• _Assignment_
Print the data that follows exactly as it stands, from its first line through the line containing "a v).tbc = s.tbc := rfl", and stop there.

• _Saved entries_
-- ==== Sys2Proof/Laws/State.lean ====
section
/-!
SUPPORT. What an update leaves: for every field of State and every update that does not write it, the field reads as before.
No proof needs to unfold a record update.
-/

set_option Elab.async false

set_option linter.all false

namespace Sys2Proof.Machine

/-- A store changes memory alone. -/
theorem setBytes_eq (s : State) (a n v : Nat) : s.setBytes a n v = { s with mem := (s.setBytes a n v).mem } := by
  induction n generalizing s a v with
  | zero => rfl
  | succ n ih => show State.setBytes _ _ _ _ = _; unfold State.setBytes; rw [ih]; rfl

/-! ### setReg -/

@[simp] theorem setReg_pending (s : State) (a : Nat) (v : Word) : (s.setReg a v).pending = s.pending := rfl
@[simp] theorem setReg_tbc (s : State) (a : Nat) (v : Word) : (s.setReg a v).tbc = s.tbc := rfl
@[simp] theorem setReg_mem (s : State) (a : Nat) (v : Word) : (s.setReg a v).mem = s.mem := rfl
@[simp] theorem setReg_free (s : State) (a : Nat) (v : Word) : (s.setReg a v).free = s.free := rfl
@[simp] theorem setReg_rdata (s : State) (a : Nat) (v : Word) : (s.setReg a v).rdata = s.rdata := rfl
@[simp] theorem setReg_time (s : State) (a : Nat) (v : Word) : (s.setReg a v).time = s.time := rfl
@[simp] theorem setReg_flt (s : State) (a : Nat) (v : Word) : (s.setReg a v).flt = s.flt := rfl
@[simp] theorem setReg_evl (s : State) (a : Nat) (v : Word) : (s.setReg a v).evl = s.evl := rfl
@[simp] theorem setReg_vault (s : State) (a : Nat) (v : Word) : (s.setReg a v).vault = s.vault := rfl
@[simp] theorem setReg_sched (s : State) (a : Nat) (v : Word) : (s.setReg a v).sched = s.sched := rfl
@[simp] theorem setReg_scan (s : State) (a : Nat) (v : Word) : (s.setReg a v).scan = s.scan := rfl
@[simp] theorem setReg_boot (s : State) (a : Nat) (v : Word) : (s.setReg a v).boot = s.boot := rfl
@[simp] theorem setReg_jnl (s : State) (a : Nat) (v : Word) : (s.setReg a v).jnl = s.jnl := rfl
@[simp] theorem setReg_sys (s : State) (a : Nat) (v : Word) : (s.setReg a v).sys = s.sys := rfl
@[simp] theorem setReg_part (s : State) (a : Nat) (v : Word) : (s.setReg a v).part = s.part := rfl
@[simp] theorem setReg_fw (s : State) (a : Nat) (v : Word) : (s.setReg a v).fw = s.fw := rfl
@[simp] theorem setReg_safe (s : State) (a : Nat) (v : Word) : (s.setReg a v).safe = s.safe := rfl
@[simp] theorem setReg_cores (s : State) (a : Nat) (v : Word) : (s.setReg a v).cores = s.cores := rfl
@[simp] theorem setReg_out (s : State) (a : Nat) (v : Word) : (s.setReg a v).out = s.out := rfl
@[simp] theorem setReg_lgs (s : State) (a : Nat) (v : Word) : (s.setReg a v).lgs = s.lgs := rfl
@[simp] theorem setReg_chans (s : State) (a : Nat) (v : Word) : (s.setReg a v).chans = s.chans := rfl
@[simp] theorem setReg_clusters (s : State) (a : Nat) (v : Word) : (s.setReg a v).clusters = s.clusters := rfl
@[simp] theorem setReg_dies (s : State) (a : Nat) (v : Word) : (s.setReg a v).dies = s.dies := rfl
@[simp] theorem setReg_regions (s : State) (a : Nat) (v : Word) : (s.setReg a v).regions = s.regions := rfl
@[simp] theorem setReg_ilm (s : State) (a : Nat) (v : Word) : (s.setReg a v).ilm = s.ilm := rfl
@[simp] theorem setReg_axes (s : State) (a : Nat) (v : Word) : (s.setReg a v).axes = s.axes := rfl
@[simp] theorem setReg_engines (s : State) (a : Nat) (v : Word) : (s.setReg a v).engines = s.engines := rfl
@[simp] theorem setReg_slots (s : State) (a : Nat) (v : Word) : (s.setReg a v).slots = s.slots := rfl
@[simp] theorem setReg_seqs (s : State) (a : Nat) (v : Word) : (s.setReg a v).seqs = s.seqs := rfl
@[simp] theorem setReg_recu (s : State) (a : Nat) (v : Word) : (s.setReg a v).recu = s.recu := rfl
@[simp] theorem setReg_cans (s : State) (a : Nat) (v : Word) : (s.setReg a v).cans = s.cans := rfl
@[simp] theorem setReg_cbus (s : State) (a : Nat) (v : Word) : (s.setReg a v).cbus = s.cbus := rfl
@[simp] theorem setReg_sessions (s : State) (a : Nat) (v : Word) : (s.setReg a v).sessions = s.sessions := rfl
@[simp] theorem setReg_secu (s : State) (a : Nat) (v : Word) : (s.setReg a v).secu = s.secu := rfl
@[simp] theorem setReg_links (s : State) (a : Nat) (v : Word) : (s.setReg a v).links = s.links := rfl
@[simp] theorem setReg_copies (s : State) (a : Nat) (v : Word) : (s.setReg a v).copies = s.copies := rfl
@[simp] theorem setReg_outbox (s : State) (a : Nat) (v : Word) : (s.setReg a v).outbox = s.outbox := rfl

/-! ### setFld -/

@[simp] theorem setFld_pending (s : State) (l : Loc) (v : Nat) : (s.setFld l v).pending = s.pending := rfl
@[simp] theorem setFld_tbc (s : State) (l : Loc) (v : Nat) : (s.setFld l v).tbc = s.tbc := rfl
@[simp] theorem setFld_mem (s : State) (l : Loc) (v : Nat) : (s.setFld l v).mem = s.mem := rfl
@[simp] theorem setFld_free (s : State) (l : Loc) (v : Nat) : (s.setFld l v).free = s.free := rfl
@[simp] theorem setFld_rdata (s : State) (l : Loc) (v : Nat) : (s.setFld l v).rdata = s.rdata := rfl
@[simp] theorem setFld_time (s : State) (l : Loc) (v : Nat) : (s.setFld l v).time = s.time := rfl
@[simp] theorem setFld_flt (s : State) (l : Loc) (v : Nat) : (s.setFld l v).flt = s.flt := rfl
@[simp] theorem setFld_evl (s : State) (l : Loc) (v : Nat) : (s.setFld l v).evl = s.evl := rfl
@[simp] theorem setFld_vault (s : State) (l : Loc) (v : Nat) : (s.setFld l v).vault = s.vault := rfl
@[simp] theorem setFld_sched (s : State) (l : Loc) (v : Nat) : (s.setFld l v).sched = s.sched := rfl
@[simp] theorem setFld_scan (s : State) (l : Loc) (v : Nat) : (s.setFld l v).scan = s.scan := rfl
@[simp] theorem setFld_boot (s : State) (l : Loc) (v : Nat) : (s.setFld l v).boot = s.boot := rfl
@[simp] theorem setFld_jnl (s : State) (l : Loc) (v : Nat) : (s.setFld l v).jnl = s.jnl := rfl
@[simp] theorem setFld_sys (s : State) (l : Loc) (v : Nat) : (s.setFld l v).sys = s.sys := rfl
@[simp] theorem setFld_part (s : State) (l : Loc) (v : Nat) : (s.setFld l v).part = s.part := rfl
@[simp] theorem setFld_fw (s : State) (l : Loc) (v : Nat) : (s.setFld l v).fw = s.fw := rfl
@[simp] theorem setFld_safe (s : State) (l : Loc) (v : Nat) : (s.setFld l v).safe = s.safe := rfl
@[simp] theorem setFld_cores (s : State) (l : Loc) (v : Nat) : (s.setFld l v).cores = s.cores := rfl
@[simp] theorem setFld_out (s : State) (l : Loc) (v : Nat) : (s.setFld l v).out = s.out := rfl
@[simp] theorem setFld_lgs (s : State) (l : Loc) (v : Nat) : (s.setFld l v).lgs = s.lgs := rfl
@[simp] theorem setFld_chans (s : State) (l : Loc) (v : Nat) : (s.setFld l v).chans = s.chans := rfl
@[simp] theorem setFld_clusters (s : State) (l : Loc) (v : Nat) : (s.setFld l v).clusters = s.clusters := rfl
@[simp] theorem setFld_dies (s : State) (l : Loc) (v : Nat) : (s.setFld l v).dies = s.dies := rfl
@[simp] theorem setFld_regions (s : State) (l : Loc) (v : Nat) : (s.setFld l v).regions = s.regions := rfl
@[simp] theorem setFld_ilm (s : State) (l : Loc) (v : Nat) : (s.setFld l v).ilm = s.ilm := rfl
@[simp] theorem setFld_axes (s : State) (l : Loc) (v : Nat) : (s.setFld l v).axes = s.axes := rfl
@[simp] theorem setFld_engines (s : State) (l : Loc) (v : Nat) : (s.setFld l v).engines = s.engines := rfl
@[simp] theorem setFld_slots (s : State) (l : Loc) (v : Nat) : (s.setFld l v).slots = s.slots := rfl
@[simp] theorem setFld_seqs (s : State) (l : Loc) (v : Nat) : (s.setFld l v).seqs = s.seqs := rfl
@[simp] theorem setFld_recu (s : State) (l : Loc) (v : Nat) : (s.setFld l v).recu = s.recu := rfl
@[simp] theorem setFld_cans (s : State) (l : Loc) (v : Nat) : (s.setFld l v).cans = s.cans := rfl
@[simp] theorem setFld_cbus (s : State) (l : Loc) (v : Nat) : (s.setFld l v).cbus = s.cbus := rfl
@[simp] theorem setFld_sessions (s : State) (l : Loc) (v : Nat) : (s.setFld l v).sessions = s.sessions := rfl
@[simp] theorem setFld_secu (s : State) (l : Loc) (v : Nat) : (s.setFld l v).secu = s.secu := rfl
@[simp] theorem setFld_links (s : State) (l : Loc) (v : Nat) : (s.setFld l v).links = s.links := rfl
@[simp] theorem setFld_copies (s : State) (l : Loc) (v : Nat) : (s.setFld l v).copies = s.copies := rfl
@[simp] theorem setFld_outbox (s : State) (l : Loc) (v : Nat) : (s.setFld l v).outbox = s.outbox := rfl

• _Answer to this task_
-- ==== Sys2Proof/Laws/State.lean ====
section
/-!
SUPPORT. What an update leaves: for every field of State and every update that does not write it, the field reads as before.
No proof needs to unfold a record update.
-/

set_option Elab.async false

set_option linter.all false

namespace Sys2Proof.Machine

/-- A store changes memory alone. -/
theorem setBytes_eq (s : State) (a n v : Nat) : s.setBytes a n v = { s with mem := (s.setBytes a n v).mem } := by
  induction n generalizing s a v with
  | zero => rfl
  | succ n ih => show State.setBytes _ _ _ _ = _; unfold State.setBytes; rw [ih]; rfl

/-! ### setReg -/

@[simp] theorem setReg_pending (s : State) (a : Nat) (v : Word) : (s.setReg a v).pending = s.pending := rfl
@[simp] theorem setReg_tbc (s : State) (a : Nat) (v : Word) : (s.setReg a v).tbc = s.tbc := rfl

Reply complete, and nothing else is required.